Time Trader Antiques (368 Atlantic Avenue; 718-852-3301) is in a converted 1917 synagogue, now a shrine for furniture: Info-stickers taped to each piece give the casual browser a crash course in eighteenth- and nineteenth-century workmanship. The third floor – stocked floor-to-ceiling with every conceivable chair – is the kind of majestic setting Avedon or Penn might have used for a Harper’s Bazaar shoot.
After you’ve seen enough antiques to last you a lifetime, head to The Salvation Army Thrift Store’s second floor (436 Atlantic Avenue; 718-834-1562) and try out a La-Z-Boy recliner ($89.99). Best buys: a Cassina repro Le Corbusier chaise longue in pony skin ($300) and four biomorphic stacking ashtrays ($1.99).
isn’t it every fin-de-siècle playboy’s fantasy to slither into a platform bed with a drop-dead-gorgeous model (Gucci thongs optional), surrounded by a tasteful collection of mid-twentieth-century modern furniture? Nowhere is there a greater concentration of vintage modern furniture to be found than on Lafayette Street.
Don’t come to Guéridon (359 Lafayette Street; 677-7740) looking for the usual platoon of icons. “I refuse to carry the same old things dealers have been hawking on this street for the last ten years,” Guéridon co-owner Alfonso Muñoz says adamantly. Muñoz’s roster of unsung designers includes Mathieu Matégot (set of four perforated-metal chairs, $5,000); Ico Parisi (bucket-seat chairs, $5,600 the pair); Pierre Guariche (desk, $6,800); and Roger Capron (coffee table, $2,100).
What separates City Barn Antiques (269 Lafayette Street; 941-5757) from the thousands of other little outlets hawking Heywood-Wakefield? Buy a Wakefield piece here, and you are getting something that looks as close to a factory-correct finish as is possible; many who wander in mistake the wares for NOS (new old stock). Whether you choose the yellow-cast “wheat” stain or the darker pink-amber “champagne,” rest assured that this is the way designers Russel Wright and Gilbert Rhode intended the furniture to look more than half a century ago.

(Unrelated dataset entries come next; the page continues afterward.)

theorem arbitrate (h : Closed k R) (r : R z s) : R z (s.arbitrate g) := by
  unfold State.arbitrate
  refine h.ite ?_ r
  split
  · exact h.startForward (h.onGroup r)
  · split
    · exact h.beginBurst r
    · exact r

theorem freeBus (h : Closed k R) (r : R z s) : R z (s.freeBus g) := h.arbitrate (h.onGroup r)

theorem returnBus (h : Closed k R) (r : R z s) : R z (s.returnBus g) := by
  unfold State.returnBus
  split
  · exact h.ite (h.onGroup r) (h.freeBus r)
  · exact r

theorem raise (h : Closed k R) {a : Agent} {q : Request} (r : R z s) : R z (s.raise j a q) :=
  h.arbitrate (h.quiet r fun c => Quiet.slots c c.slot _)

theorem withdraw (h : Closed k R) {a : Agent} (r : R z s) : R z (s.withdraw j a) :=
  h.arbitrate (h.onGroup (h.quiet r fun c => c.withdrawAgent_quiet a))

theorem closeBurst (h : Closed k R) (r : R z s) : R z (s.closeBurst j) :=
  h.freeBus (h.quiet r fun c => Quiet.slots c .empty _)

theorem abortBurst (h : Closed k R) (r : R z s) : R z (s.abortBurst j) := by
  unfold State.abortBurst
  split
  · exact r
  · exact h.ite (h.setBurst (h.forgetBelief r)) (h.closeBurst (h.forgetBelief r))

theorem finishAbort (h : Closed k R) {b : Burst} (r : R z s) : R z (s.finishAbort g b) :=
  h.closeBurst (h.ite (h.setLastAck r) r)

theorem burstAnswer (h : Closed k R) {b : Burst} {a : Bool} {v : Byte} (r : R z s) :
    R z (s.burstAnswer g b a v) := by
  unfold State.burstAnswer
  dsimp only
  refine h.ite (h.finishAbort r) ?_
  split
  · exact r
  · have e {p : Prop} [Decidable p] {x : Option Belief} {y : Bool} :
        R z (if p then (s.setBelief b.cage x).setLastAck g y else s.setBelief b.cage x) :=
      h.ite (h.setLastAck (h.setBelief r)) (h.setBelief r)
    exact h.ite (h.ite (h.phaseDone e) (h.arm (h.setBurst e))) (h.burstNack r)

theorem burstStall (h : Closed k R) {b : Burst} (r : R z s) : R z (s.burstStall g b) := by
  unfold State.burstStall
  dsimp only
  have e {f : Group → Group} : R z ((s.forgetBelief b.cage).onGroup g f) := h.onGroup (h.forgetBelief r)
  refine h.ite e ?_
  split
  · exact h.setBurst e
  · exact h.setBurst e
  · exact h.setBurst e
  · exact r

theorem losePage (h : Closed k R) (r : R z s) : R z (s.losePage j) := by
  unfold State.losePage
  dsimp only
  have e {f : Group → Group} : R z ((s.forgetBelief j).onGroup (groupOf j) f) :=
    h.onGroup (h.forgetBelief r)
  split
  · split
    · exact h.ite (h.setHold e) e
    · exact e
  · exact e

theorem changeSelects (h : Closed k R) (r : R z s) : R z (s.changeSelects j) := h.onGroup (h.losePage r)

/-! ## The tracker's paths (chapter 1) -/

theorem concludeDown (h : Closed k R) (r : R z s) : R z (s.concludeDown g j) := by
  unfold State.concludeDown
  split
  · exact h.onTransfer (h.onCtx r)
  · exact r

theorem endDown (h : Closed k R) (r : R z s) : R z (s.endDown g j) := h.select (h.concludeDown r)

theorem afterSelect (h : Closed k R) {x : Transfer} (r : R z s) : R z (s.afterSelect g j x) :=
  h.onTransfer (h.ite (h.endDown r) r)

theorem requestBus (h : Closed k R) (r : R z s) : R z (s.requestBus g j) := by
  unfold State.requestBus
  split
  · exact h.startForward (h.onGroup r)
  · exact h.ite (h.setHold r) (h.startForward r)
  · exact h.setHold (h.onGroup r)
  · exact h.setHold (h.onGroup r)

theorem stopWaiting (h : Closed k R) (r : R z s) : R z (s.stopWaiting g) := h.onGroup r

theorem answerOn (h : Closed k R) {p : Path} (r : R z s) : R z (s.answerOn g p) :=
  h.answer (h.onTransfer r)

theorem cutNow (h : Closed k R) {x : Transfer} {p : Path} (r : R z s) : R z (s.cutNow g j x p) := by
  unfold State.cutNow
  dsimp only
  have e : R z (if x.relay = .live then s.endDown g j else s) := h.ite (h.endDown r) r
  exact h.returnBus (h.onTransfer (h.ite (h.setLastAck e) e))

theorem cutOwner (h : Closed k R) (r : R z s) : R z (s.cutOwner g j) := by
  unfold State.cutOwner
  split
  · exact h.returnBus r
  · dsimp only
    split
    · exact h.ite (h.cutNow r) (h.returnBus r)
    · exact h.returnBus (h.answerOn r)
    · exact h.returnBus (h.answerOn r)
    all_goals exact h.onTransfer r

theorem answerWaiting (h : Closed k R) (r : R z s) : R z (s.answerWaiting g j) := by
  unfold State.answerWaiting
  split
  · refine h.ite ?_ r
    split
    · exact h.answerOn (h.stopWaiting r)
    · exact h.stopWaiting r
  · exact r

theorem leaveService (h : Closed k R) (r : R z s) : R z (s.leaveService j) := by
  unfold State.leaveService
  dsimp only
  have e : R z (s.answerWaiting (groupOf j) j) := h.answerWaiting r
  split
  · exact h.ite (h.cutOwner e) e
  · exact e

theorem dropReads (h : Closed k R) (r : R z s) : R z (s.dropReads j) := by
  unfold State.dropReads
  split
  · exact h.ite (h.onTransfer r) r
  · exact r

theorem unstall (h : Closed k R) (r : R z s) : R z (s.unstall j) := by
  unfold State.unstall
  dsimp only
  split
  · exact h.ite (h.ite (h.freeBus (h.onGroup r)) (h.select (h.onGroup r))) r
  · exact h.ite (h.onGroup r) r
  · exact r

/-! ## The Light Monitor (chapter 10) -/

theorem setDim (h : Closed k R) {b : Bool} (r : R z s) : R z (s.setDim k b) :=
  h.ite r (h.latch (h.onSeq r))

theorem endSample (h : Closed k R) (r : R z s) : R z (s.endSample k) := h.onLight r

theorem raiseSample (h : Closed k R) (r : R z s) : R z (s.raiseSample k) := by
  unfold State.raiseSample
  dsimp only
  split
  · exact h.ite (h.endSample r) (h.raise (h.onLight r))
  · exact h.endSample r

theorem endLight (h : Closed k R) (r : R z s) : R z (s.endLight k) := h.withdraw (h.onLight r)

theorem beginVerify (h : Closed k R) (r : R z s) : R z (s.beginVerify k) := h.raiseSample (h.onLight r)

theorem beginMonitor (h : Closed k R) {b : Bool} (r : R z s) : R z (s.beginMonitor k b) := h.onLight r


end Closed

theorem Cage.countDark_moves (c : Cage) (a b : Vector Lane 8) : Moves c (c.countDark a b) := by
  unfold Cage.countDark
  generalize List.finRange 8 = l
  induction l generalizing c with
  | nil => exact .refl c
  | cons n l ih =>
    rw [List.foldl_cons]
    refine .trans ?_ (ih _)
    split
    · exact .count ..
    · exact .refl c

theorem Cage.endRecovery_moves (c : Cage) : Moves c c.endRecovery := by
  unfold Cage.endRecovery
  split
  · exact .refl c
  · exact .keep rfl rfl le_rfl

theorem Cage.latch_moves (c : Cage) (f : CageFlag) : Moves c (c.latch f) := .keep rfl rfl le_rfl

theorem Cage.count_moves (c : Cage) (i : CageCounter) : Moves c (c.count i) := .count c i 1

theorem Journal.setMark_length (x : Journal) (i : Nat) (m : Mark) :
    (x.setMark i m).list.length = x.list.length := List.length_modify ..

theorem Journal.finish_length (x : Journal) (i : Nat) : (x.finish i).list.length = x.list.length := by
  have e (p : Prop) [Decidable p] : (if p then x else x.setMark i .applied).list.length = x.list.length := by
    split
    · rfl
    · exact x.setMark_length ..
  exact e _

theorem Journal.markAllPending_length (x : Journal) : x.markAllPending.list.length = x.list.length :=
  List.length_map ..

theorem Cage.finish_moves (c : Cage) (i : Nat) :
    Moves c ({ c with journal := c.journal.finish i }.count .recordsReplayed) :=
  .trans (d := { c with journal := c.journal.finish i })
    (.keep rfl rfl (Journal.finish_length ..).le) (.count ..)

namespace Closed

variable {k j : CageId} {R : State → State → Prop} {z s : State} {g : GroupId}

theorem reportLanes (h : Closed k R) {a b : Vector Lane 8} (r : R z s) : R z (s.reportLanes k a b) := by
  unfold State.reportLanes
  dsimp only
  have e : R z (if (List.finRange 8).any (fun n => a[n].lit != b[n].lit) then
      (s.onCage k (·.countDark a b)).latch k .light else s) :=
    h.ite (h.latch (h.own r fun c => c.countDark_moves a b)) r
  exact h.ite (h.setDim e) (h.ite (h.setDim e) e)

/-! ## The Cage Sequencer (chapter 7) -/

theorem endOps (h : Closed k R) (r : R z s) : R z (s.endOps k) :=
  h.withdraw (h.keep r (fun _ => rfl) (fun _ => rfl) fun _ => le_rfl)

Purveyor of wacky artifacts like the topiary props from Edward Scissorhands (purchased by Warner Leroy for Tavern on the Green), Lost City Arts (275 Lafayette Street; 941-8025) has in recent years forsaken kitsch for conventional home furnishings. The shop has acquired a whole new customer base, ranging from Jean Paul Gaultier to a roll of Wallpaper* magazine editors. When Scandinavian became the rage this fall, James Elkind set out a clutch of Jacobsen “Egg” chairs ($2,500). Best recent find: giant seven-foot “Sputnik” brass ceiling fixtures, salvaged from the Catskills’ Hotel Nevele ballroom ($2,400 each).